We are not referring to the USA Patriot Act, passed in October 2001, which quickly became a proxy for the administration's civil-liberties controversies. (As Al Gore put it, "I believe that the Patriot Act … became a kind of Tonkin Gulf Resolution conferring Congress' blessing for this president's assault on civil liberties.") Instead, we write about the 2001 Authorization for Use of Military Force—viewed at the time simply as congressional approval for a military response in Afghanistan. While the Patriot Act comprises more than 100 sections and more than 50,000 words, the AUMF is just two short sections and a few dozen words.
Although you would not know it from comparing the public responses to these two laws, the Bush administration has depended on the AUMF, not the Patriot Act, to authorize its boldest practices. Now, President Bush and his supporters in Congress are seeking a new AUMF because even conservative judges on the federal courts have trimmed the exaggerated readings that the administration has given the 2001 law.
Why would the Bush administration seek to renew these powers as it exits office, with the possibility of a Democratic presidency a few months away? Two reasons. First, in light of the Supreme Court's decision last June in the latest Guantanamo case, Boumediene v. Bush, habeas petitions filed by the Guantanamo detainees are moving through the courts. And for the first time since detainees were brought to Guantanamo more than five years ago, the federal courts have undisputed authority to inquire into the government's legal authority to hold people—there are no more jurisdictional hurdles that the government can erect. That's reason for the administration to want to bolster its authority to hold some people who were either captured away from the battlefield or had little to do with 9/11. A second reason for the administration's interest may be its belief that grants of war powers to the president are a one-way ratchet: If Congress agrees now, it will be harder in future to dial back.
But reaffirming or expanding the AUMF would pose a number of dangers.

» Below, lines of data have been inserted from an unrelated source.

/-! ## Ringing and carrier -/

/-- The ring detector (R4 to R7): what a new level of the ring indicate input starts and stops; the start of a ring; its
completion, which counts it, or answers the line at its answer ring count; and the abandon timer's expiry. A presence of ring
that reaches 8 s in IDLE or RINGING is the RING STUCK fault, and the line goes where the policy's mode sends it, without GUARD
(R7, R58 to R61). The model's choice in it: the phase of a detector that has stopped stands at ON (log entry 23). -/
def Obligations.RingDetector : Prop :=
  (∀ (s : State) (p : Port),
    (∀ v : Bool, exec (.ringIndicateChange p v) s = .next (s.setLine p
        (if (s.line p).ringInput = v then s.line p
         else if (s.line p).state = .idle ∨ (s.line p).state = .ringing then
           if v then { s.line p with ringInput := true, presenceTimed := true, absenceTimed := false }
           else { s.line p with
             ringInput := false, presenceTimed := false, stuckHold := false,
             absenceTimed := decide ((s.line p).phase = .off) }
         else { s.line p with ringInput := v })))
    ∧ ((s.line p).phase = .on → (s.line p).presenceTimed = true →
        ((s.line p).state = .idle → exec (.ringStart p) s = .next { s with
          lines := s.lines.set p { s.line p with state := .ringing, ringCount := 0, phase := .off } })
        ∧ ((s.line p).state = .ringing → exec (.ringStart p) s = .next { s with
          lines := s.lines.set p { s.line p with phase := .off, abandonRunning := false } }))
    ∧ ((s.line p).state = .ringing → (s.line p).phase = .off → (s.line p).absenceTimed = true →
        ((s.line p).ringCount + 1 < (s.line p).answerRingCount → exec (.ringCompletion p) s = .next { s with
          lines := s.lines.set p { s.line p with
            ringCount := (s.line p).ringCount + 1, phase := .on, absenceTimed := false, abandonRunning := true } })
        ∧ ((s.line p).ringCount + 1 = (s.line p).answerRingCount → exec (.ringCompletion p) s = .next { s with
          lines := s.lines.set p { s.line p with
            state := .answering, ringCount := 0, phase := .on, presenceTimed := false, absenceTimed := false,
            abandonRunning := false, stuckHold := false, window := some s.link.limits.answerWindow,
            carrierTiming := if (s.line p).carrierInput then .present else .none, lastEvent := some .answered },
          link := s.link.evented p .answered }))
    ∧ ((s.line p).state = .ringing → (s.line p).abandonRunning = true →
        exec (.abandonTimerExpiry p) s = .next { s with lines := s.lines.set p (s.line p).enterIdle }))
  ∧ (∀ (s : State) (p : Port) (e : PolicyEntry) (count : Nat), e = s.policies.ringStuck →
    (s.line p).state = .idle ∨ (s.line p).state = .ringing → (s.line p).presenceTimed = true →
    count = (if e.mode = .retry then min 15 ((s.line p).retryCount + 1) else (s.line p).retryCount) →
    ∃ t, exec (.ringStuck p) s = .next t
      ∧ t = { s with lines := s.lines.set p (t.line p),
                     link := if e.mode = .ignore then s.link else s.link.evented p (.fault .ringStuck) }
      ∧ (t.line p).ringCount = 0 ∧ (t.line p).retryCount = count
      ∧ (e.mode = .latch ∨ (e.mode = .retry ∧ e.retryLimit ≠ 0 ∧ e.retryLimit ≤ count) →
          (t.line p).state = .latched ∧ (t.line p).window = none)
      ∧ (e.mode = .retry ∧ ¬ (e.retryLimit ≠ 0 ∧ e.retryLimit ≤ count) → (t.line p).state = .resting
          ∧ (t.line p).window = some (([10, 30, 60, 120, 300, 600, 1200, 1800] : List Nat).getD e.periodIndex 1800))
      ∧ (e.mode = .report ∨ e.mode = .ignore →
          (t.line p).state = .idle ∧ (t.line p).stuckHold = true ∧ (t.line p).presenceTimed = false))

/-- What a new level of the carrier detect input starts and stops, and carrier qualified present in ANSWERING, which begins
the speed search with its window (R8, R9). Carrier qualified lost ends the call (R13, R15): in SEARCHING and DROPPING, and in
CONNECTED with a dialogue, which ends, the line goes on hook with CALL ENDED, reason CARRIER LOST; in CONNECTED a session with
a hold time is held first, its binding undone and its meter and account untouched, and one with hold time 0 is closed first,
HANGUP (R116), and a settled band falls where R139 has it. The model's choices in it: what going on hook takes from the line's
record (log entries 10 and 17). -/
def Obligations.CarrierBeginsAndEndsTheCall : Prop :=
  (∀ (s : State) (p : Port),
    (∀ v : Bool, exec (.carrierDetectChange p v) s = .next (s.setLine p
        (if (s.line p).carrierInput = v then s.line p
         else { s.line p with
           carrierInput := v,
           carrierTiming :=
             if (s.line p).state = .answering then if v then .present else .none
             else if (s.line p).state = .searching ∨ (s.line p).state = .connected ∨ (s.line p).state = .dropping then
               if v then .none else .loss
             else .none })))
    ∧ ((s.line p).state = .answering → (s.line p).carrierTiming = .present →
        exec (.carrierQualifiedPresent p) s = .next { s with lines := s.lines.set p { s.line p with
          state := .searching, carrierTiming := .none, searchAttempts := 0, settling := false,
          window := some s.link.limits.speedWindow } }))
  ∧ (∀ (s : State) (p : Port), (s.line p).carrierTiming = .loss →
    ((s.line p).state = .searching ∨ (s.line p).state = .dropping
        ∨ ((s.line p).state = .connected ∧ ∃ d, (s.line p).holder = .dialogue d) →
      exec (.carrierQualifiedLost p) s = .next { s with
        lines := s.lines.set p { (s.line p).releaseCall with
          state := .guard, window := some 2, destination := .idle, lastEvent := some (.callEnded .carrierLost) },
        inputWait := without p s.inputWait, waitQueue := without p s.waitQueue,
        link := s.link.evented p (.callEnded .carrierLost) })
    ∧ ∀ (n : Nat) (x : Session), (s.line p).state = .connected → (s.line p).holder = .session n →
      s.findSession n = some x → x.snapshot.record.holdTime ≠ 0 →
      ∃ t, exec (.carrierQualifiedLost p) s = .next t
        ∧ t = { s with lines := s.lines.set p (t.line p), sessions := t.sessions, inputWait := without p s.inputWait,
                       waitQueue := without p s.waitQueue,
                       link := (s.link.reported
                         (.sessionHeld n x.account p .carrierLost x.snapshot.record.holdTime)).evented p
                           (.callEnded .carrierLost) }
        ∧ t.findSession n =
            some { x with state := .held, boundLine := none, hold := some x.snapshot.record.holdTime }
        ∧ (∀ m, m ≠ n → t.findSession m = s.findSession m)
        ∧ (t.line p).state = .guard ∧ (t.line p).window = some 2 ∧ (t.line p).destination = .idle
        ∧ (t.line p).holder = .none ∧ (t.line p).output = [] ∧ (t.line p).partialRecord = {}
        ∧ (t.line p).waitingRecord = none ∧ (t.line p).drainWanted = false ∧ (t.line p).speed = none)
  ∧ (∀ (s : State) (p : Port) (n : Nat) (x : Session), (s.line p).carrierTiming = .loss → (s.line p).state = .connected →
    (s.line p).holder = .session n → s.findSession n = some x → x.boundLine = some p → x.snapshot.record.holdTime = 0 →
    s.waitQueue = [] ∨ s.link.limits.hostSlots < s.sessions.length →
    ∃ t b, exec (.carrierQualifiedLost p) s = .next t ∧ t.sessions = s.sessions.eraseP (fun y => y.number == n)
      ∧ t.bills = s.bills ++ [b] ∧ b.session = n ∧ b.cause = .hangup
      ∧ t.line p = { (s.line p).releaseCall with
          state := .guard, window := some 2, destination := .idle, lastEvent := some (.callEnded .carrierLost) }
      ∧ (∀ q, q ≠ p → t.line q = s.line q) ∧ t.inputWait = without p s.inputWait ∧ t.waitQueue = without p s.waitQueue
      ∧ (t.tariff.band = s.tariff.band ∨ t.tariff.band + 1 = s.tariff.band →
          t.link = (s.closeReports x .hangup t.tariff.band).evented p (.callEnded .carrierLost))
      ∧ (s.bandSettled → t.tariff.band = s.tariff.steps.fallen s.tariff.band (s.sessions.length - 1)))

The AUMF broadly states that the president may use "all necessary and appropriate force" to prevent future terrorist attacks. That breadth of language led the administration to claim the AUMF authorized a vast range of practices, such as warrantless wiretapping, that Congress never had any inkling of when it passed the law. Only some of those programs have come to light; we know little about what else lurks under the auspices of the AUMF.
The AUMF also has no time limit. The consequences are revealed in the administration's claims that it can detain an individual indefinitely in the war on terror, even after he has completely served the sentence imposed on him by a jury in a military tribunal. A law giving the president perpetual war powers is an anomaly in our constitutional system. Moreover, the AUMF gives Congress no ongoing oversight role in the war on terror. It does not mandate that the administration report to Congress on what it has done.